Рядом с нашим офисом был еще ряд контор, но все двери объединяло одно, с общего согласия выделенное место для курения. Там, на маленькой скамейке, всегда было людно. Периодически собирались барышни с кофе под сигарету и утренними новостями. Любимой темой для разговора у них было – как бросить курить. Особливо одна была активна в своих страдальческих потугах. В то утро, застав меня у дверей, начала уже не в первый раз рассказывать о таблетках и заговорах, которые на нее совсем не действуют, а ей так стыдно перед своей дочкой-первоклассницей, что аж плачет по ночам. Огромное желание бросить курить, но нет никаких реальных возможностей. Но я знал, что возможности есть и они рядом. Пригласил ее зайти к себе в офис, включил верхний свет. В красном углу висела икона Спасителя. Я предложил ей встать на колени, осениться крестом, поклониться до земли и попросить Господа о помощи, его именем поклясться, что она больше не будет курить. Барышня мгновенно побледнела и впала в пот, руки затряслись, страх был так велик, что она вмиг потеряла дар слова. Но потом прокашляла, что она такое не сможет, и выскочила из дверей. Значит, ей не нужно было спасение. Кто не умеет каяться, тот не спасется. Она и дальше продолжала курить, но теперь уже тщательно от меня пряталась.

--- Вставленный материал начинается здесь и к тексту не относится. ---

/-- Take a kept cell into its reassembly context (R110). -/
def reassemble (n : Nat) (h : CellHdr) (payload : List Byte) (s : State) : State :=
  let isKey := fun (r : Reasm) => r.carrier == n && r.assoc == h.assoc && r.cls == h.cls
  let old := s.down.ctxs.find? isKey
  let rest := s.down.ctxs.filter fun r => !isKey r
  let bytes := payload.take (h.fill + 1)
  let close (r : Reasm) (s : State) : State :=
    if h.last then
      { s with down := { s.down with
        ctxs := rest
        ready := s.down.ready ++ [{
          carrier := n, assoc := r.assoc, cls := r.cls, src := r.src, trib := h.trib, kept := lineTime s
          bytes := r.bytes }] } }
    else { s with down := { s.down with ctxs := rest ++ [r] } }
  if h.first then
    let s := if old.isSome then reasmError n (fun c => { c with nTruncated := c.nTruncated + 1 }) s else s
    if 32768 ≤ rest.length then
      raise 0x85 (modCarrier n (fun c => { c with nExhausted := c.nExhausted + 1 }) s)
    else close { carrier := n, assoc := h.assoc, cls := h.cls, src := h.src, cells := 1, since := s.clk.now, bytes := bytes } s
  else match old with
    | none => reasmError n (fun c => { c with nOrphan := c.nOrphan + 1 }) s
    | some r =>
      if 67 ≤ r.cells then
        reasmError n (fun c => { c with nOversize := c.nOversize + 1 }) { s with down := { s.down with ctxs := rest } }
      else close { r with cells := r.cells + 1, bytes := r.bytes ++ bytes } s

/-- What the carriers that are in use need of the die link in each direction, in Gb/s (Tables 3-1 and 8-3). -/
def dieNeed (s : State) : Nat :=
  s.carrierNums.foldl (fun a n => if (s.carrier n).state = .off then a else a + Prof.gbps (s.carrier n).profile) 0

/-- A die link of `width` lanes, 375 Gb/s net each, carries what the carriers need (R181, Table 8-3). -/
def dieCarries (width : Nat) (s : State) : Bool := decide (dieNeed s ≤ 375 * width)

/-- A kept cell that cannot cross the die link is dropped with its reason (R109 step 4, R184, R185, R304); at a width that does not
carry what the carriers need, which cells exceed it is a free value (log entry 20). -/
def crossDie (n : Nat) (k : State → State) (s : State) : State :=
  if s.die.split then modCarrier n (fun c => { c with nD2dSplit := c.nD2dSplit + 1 }) s
  else if s.die.retrain then
    modCarrier n (fun c => { c with nD2dRetrain := c.nD2dRetrain + 1 }) { s with die := { s.die with nRetrain := s.die.nRetrain + 1 } }
  else if !dieCarries s.die.widthDown s then
    let (v, s) := draw s
    if v % 2 = 1 then
      modCarrier n (fun c => { c with nD2dOverrun := c.nD2dOverrun + 1 }) { s with die := { s.die with nOverrun := s.die.nOverrun + 1 } }
    else k s
  else k s

/-- One downstream cell of a frame received in LOCKED, with the checks in the order of R109. -/
def takeCell (n : Nat) (page : Tbl TribEntry) (b : List Byte) (s : State) : State :=
  let h := cellHdr b
  if !hecOk b then raiseOnce 0x83 (modCarrier n (fun c => { c with nHec := c.nHec + 1 }) s)
  else if h.type = 0 then modCarrier n (fun c => { c with nCalm := c.nCalm + 1 }) s
  else if h.type ≠ 1 then modCarrier n (fun c => { c with nReserved := c.nReserved + 1 }) s
  else if !s.reg.session || !(if h.group then s.down.groups.getLsbD h.dst else s.reg.number == some h.dst) then
    modCarrier n (fun c => { c with nFiltered := c.nFiltered + 1 }) s
  else
    let e : TribEntry := Tbl.get {} page h.trib
    if !e.enable || !e.downMask.getLsbD n then raise 0x86 (modCarrier n (fun c => { c with nTrib := c.nTrib + 1 }) s)
    else crossDie n (fun s =>
      if !holdsAssoc s h.assoc then unknownAssoc n s
      else reassemble n h (b.drop 8) s) s

/-- REASSEMBLY_TIMEOUT (R110): a context not closed within 10 ms of its first cell. -/
def execReassemblyTimeout (carrier assoc cls : Nat) (s : State) : Host.Outcome State Fault Refusal := .next (
  let hit := fun (r : Reasm) =>
    r.carrier == carrier && r.assoc == assoc && r.cls == cls && decide (r.since + ms 10 ≤ s.clk.now)
  if s.down.ctxs.any hit then
    reasmError carrier (fun c => { c with nTimedOut := c.nTimedOut + 1 })
      { s with down := { s.down with ctxs := s.down.ctxs.filter fun r => !hit r } }
  else s)

/-! ### Management channels (R114, R115) -/

/-- The whole frames at the front of a channel's stream, at most `fuel`, the rest of the stream, and whether a length
outside 1 to 1,600 was met, which empties the stream (log entry 21). -/
def mchFrames : Nat → List Byte → List (List Byte) × List Byte × Bool
  | 0, b => ([], b, false)
  | fuel + 1, b =>
    if b.length < 2 then ([], b, false)
    else
      let n := be b 0 2
      if n = 0 ∨ 1600 < n then ([], [], true)
      else if b.length < 2 + n then ([], b, false)
      else
        let (l, r, bad) := mchFrames fuel (b.drop (2 + n))
        (slice b 2 n :: l, r, bad)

Вот так. А и сам только так вылечился от той заразы, в которую меня когда-то затащили, – казино. Новое модное место городской тусовки и сцена драматического театра. Это когда кооператор к утру проигрывал свою «рефку» с цыплятами, тут же у входа припаркованную, а главный в похоронной конторе – катафалк, с погруженным в него с вечера трупом одинокой бабушки. Опрятные, с бабочками дилеры и бесплатный алкоголь творили нечто. Разоряли семьи и ломали судьбы прилипших к рулетке и картам. Я играл в рулетку помногу и остервенело. С тех пор прошло двадцать лет. И вот я ставлю на двадцать, а шарик падает в единицу. Я ставлю восемь, а падает двадцать три. Всегда ставлю черное, а падает красное. Но это во сне, и просыпаюсь мокрым от страха, что обманул Христа.

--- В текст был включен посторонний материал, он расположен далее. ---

/-- The edits of a run as an `Edit`, and back. -/
def Run.edit (r : Run) : Edit := { bytes := r.bytes, stack := r.stack, pushes := r.pushes, added := r.added, edited := r.edited }
def Run.withEdit (r : Run) (e : Edit) : Run :=
  { r with bytes := e.bytes, stack := e.stack, pushes := e.pushes, added := e.added, edited := e.edited }

/-- The pass that a run hands back: the packet as the list and the run have edited it. -/
def Run.act (r : Run) : Act := { orig := r.orig, e := r.edit, md := r.pkt.md }

/-- An edit of a run (R277): one that does nothing is an ACTION_NOOP. -/
def runEdit (k : Nat) (r : Run) (e : Edit) (s : State) : State :=
  setCtx k (some (r.withEdit e)) (modCls (fun c => { c with nNoop := c.nNoop + e.noop }) s)

/-- An edit that a push makes; `none` where it breaks a limit of R138 or names no header of Table 6-5. -/
def Run.push (r : Run) (mpls : Bool) (b : List Byte) : Option Edit :=
  let e := if mpls then r.edit.pushMpls (be b 0 4 / 4096) (be b 0 4 / 512 % 8) (be b 0 4 % 256) (BitVec.ofNat 16 (be b 4 2))
    else r.edit.pushVlan (BitVec.ofNat 16 (be b 0 2)) (BitVec.ofNat 16 (be b 2 2))
  let ok := if mpls then b.length == 6 && (be b 4 2 == 0x8847 || be b 4 2 == 0x8848)
    else b.length == 4 && (be b 0 2 == 0x8100 || be b 0 2 == 0x88A8)
  if ok && e.noop == 0 then some e else none

/-- A call that counts against the 16 other calls (R274); `none` beyond them. -/
def Run.call (r : Run) : Option Run := if 16 ≤ r.calls then none else some { r with calls := r.calls + 1 }
def Run.lookup (r : Run) : Option Run := if 8 ≤ r.lookups then none else some { r with lookups := r.lookups + 1 }

/-- A lookup from a program: the flow cache answers, with a hit or a miss as a free value. -/
def progLookup (m : Meta) (s : State) : State :=
  let (v, s) := draw s
  pmcCount { code := if v % 2 = 0 then 0x13 else 0x14, master := some (pipeMaster m.down), cls := some m.cls } s

/-- The step of a run whose instruction is the `count`-th (R276 to R279). -/
def runStep (k pc count : Nat) (r : Run) (st : RunStep) (s : State) : State :=
  let bad := fun (code : Nat) (s : State) => runException k code pc count r s
  let m := r.pkt.md
  match st with
  | .lookupExact profile key =>
    match r.lookup with
    | none => bad 5 s
    | some r' =>
      if 15 < profile then bad 5 s
      else
        let s := setCtx k (some r') (progLookup m s)
        match exactHit m.slotB profile ((key ++ zeros 44).take 44) s with
        | none => s
        | some e => if e.broken then integrityDrop r.pkt (setCtx k none s) else hitFlow e s
  | .lookupTernary profile key =>
    match r.lookup with
    | none => bad 5 s
    | some r' =>
      if 15 < profile then bad 5 s
      else
        let s := setCtx k (some r') s
        match ternHit m.slotB profile ((key ++ zeros 40).take 40) s with
        | none => s
        | some e => hitTern e (pmcCount { code := 0x15, master := some (pipeMaster m.down), cls := some m.cls } s)
  | .count i =>
    match r.call with
    | none => bad 5 s
    | some r' => if 2 ^ 24 ≤ i then bad 5 s else setCtx k (some r') (countPkt i m s)
  | .police i =>
    match r.call with
    | none => bad 5 s
    | some r' =>
      if (Tbl.get none s.q.policers i : Option Policer).isNone then bad 5 s
      else
        match residueFails s with
        | some s => dropPkt r.pkt (setCtx k none s)
        | none =>
          let (c, s) := police i m s
          setCtx k (some { r' with pkt := { r.pkt with md := { m with colour := c } } }) s
  | .mirror n =>
    match r.call with
    | none => bad 5 s
    | some r' => if 64 ≤ n then bad 5 s else mirrorCopy n r.pkt (setCtx k (some r') s)
  | .timeRead => match r.call with | none => bad 5 s | some r' => setCtx k (some r') s
  | .waitAuth => match r.call with
    | none => bad 5 s
    | some r' => setCtx k (some { r' with waiting := m.auth == .pending }) s
  | .edit off b =>
    if 384 < off + b.length ∨ r.bytes.length < off + b.length then bad 6 s else runEdit k r (r.edit.write off b []) s
  | .push mpls b => match r.push mpls b with | none => bad 6 s | some e => runEdit k r e s
  | .pop mpls next => runEdit k r (if mpls then r.edit.popMpls next else r.edit.popVlan) s
  | .setMeta f v => setCtx k (some { r with pkt := { r.pkt with md := Meta.setField m f v } }) s
  | .exitContinue => runList r.rest r.act (setCtx k none s)
  | .exitSkip => terminal r.last r.act (setCtx k none s)
  | .exitReplace a => if Action.isTerminal a && Action.ok s a then terminal a r.act (setCtx k none s) else bad 5 s
  | .illegal => bad 4 s
  | .memory => bad 3 s
  | .integrity => bad 7 s

/-- CALL_RETURN (R274, R276): a context that does not wait issues `issued` instructions and then the one of its next
step; the 513th raises BUDGET. -/
def execCallReturn (ctx : Nat) (issued pc : Nat) (st : RunStep) (s : State) : Host.Outcome State Fault Refusal := .next (
  match s.ctx ctx with
  | none => s
  | some r =>
    if r.waiting then s
    else if r.start + us 6 ≤ s.clk.now then runException ctx 2 pc r.issued r s
    else
      let n := if RunStep.faults st then issued else issued + 1
      if 512 < r.issued + n then
        let s := retire ctx (512 - r.issued) pc r true false s
        runException ctx 1 pc 512 r s
      else
        let s := retire ctx n pc r (RunStep.ends st) (RunStep.yields st) s
        let r := { r with issued := r.issued + n, pc := pc }
        runStep ctx pc r.issued r st (setCtx ctx (some r) s))

/-- WAIT_AUTH (R276): the call returns once AUTH is PASS or FAIL. -/
def execWaitAuth (ctx : Nat) (s : State) : Host.Outcome State Fault Refusal := .next (
  match s.ctx ctx with
  | none => s
  | some r => if r.waiting && r.pkt.md.auth != .pending then setCtx ctx (some { r with waiting := false }) s else s)

/-- PROGRAM_TIME_EXCEPTION (R274): 6 µs from the start of a run. -/
def execProgramTimeException (ctx : Nat) (s : State) : Host.Outcome State Fault Refusal := .next (
  match s.ctx ctx with
  | none => s
  | some r => if r.start + us 6 ≤ s.clk.now then runException ctx 2 r.pc r.issued r s else s)

/-! ### Engines out of service (R282, R302) -/

/-- The runs of a packet engine end with INTEGRITY. -/
def endRuns (e : Nat) (s : State) : State :=
  forEach ((List.range 8).map fun c => e * 8 + c) (fun k s => match s.ctx k with
    | none => s
    | some r => runException k 7 r.pc r.issued r s) s

/-- A packet engine is taken out of service (R282). -/
def engineFault (e : Nat) (s : State) : State :=
  raise 0xFB (modEng (fun x => { x with out := if x.out.contains e then x.out else x.out ++ [e] }) (endRuns e s))

/-- ENGINE_RELOAD (R282): a packet engine returns to service. -/
def execEngineReload (engine : Nat) (s : State) : Host.Outcome State Fault Refusal := .next (
  if engine < 128 then modEng (fun x => { x with out := x.out.filter fun e => e != engine }) s else s)

/-- A line engine's or a control engine's number among the engines out of service. -/
def firmwareEngine (control : Bool) (engine : Nat) : Nat := (if control then 512 else 256) + engine

/-- ENGINE_RESTART (R302): a line or control engine that restarts from its image is back. -/
def execEngineRestart (control : Bool) (engine : Nat) (s : State) : Host.Outcome State Fault Refusal := .next (
  if engine < (if control then 16 else 48) then
    modEng (fun x => { x with out := x.out.filter fun e => e != firmwareEngine control engine }) s
  else s)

Тогда, давно, в один день в стране закрыли все казино, и мы повадились летать в соседнюю. Там-то я и доигрался до инопланетян, явились ко мне недобрые. Прибывали мы туда компанией, играли и, конечно, находили места для активного отдыха. Большей частью проигрывали, но бывало, и богатыми неожиданно становились. Если были выигрыши, назад ничего от них не везли, все оставляли в местных чертогах, уж больно много было здоровья и глупой удали.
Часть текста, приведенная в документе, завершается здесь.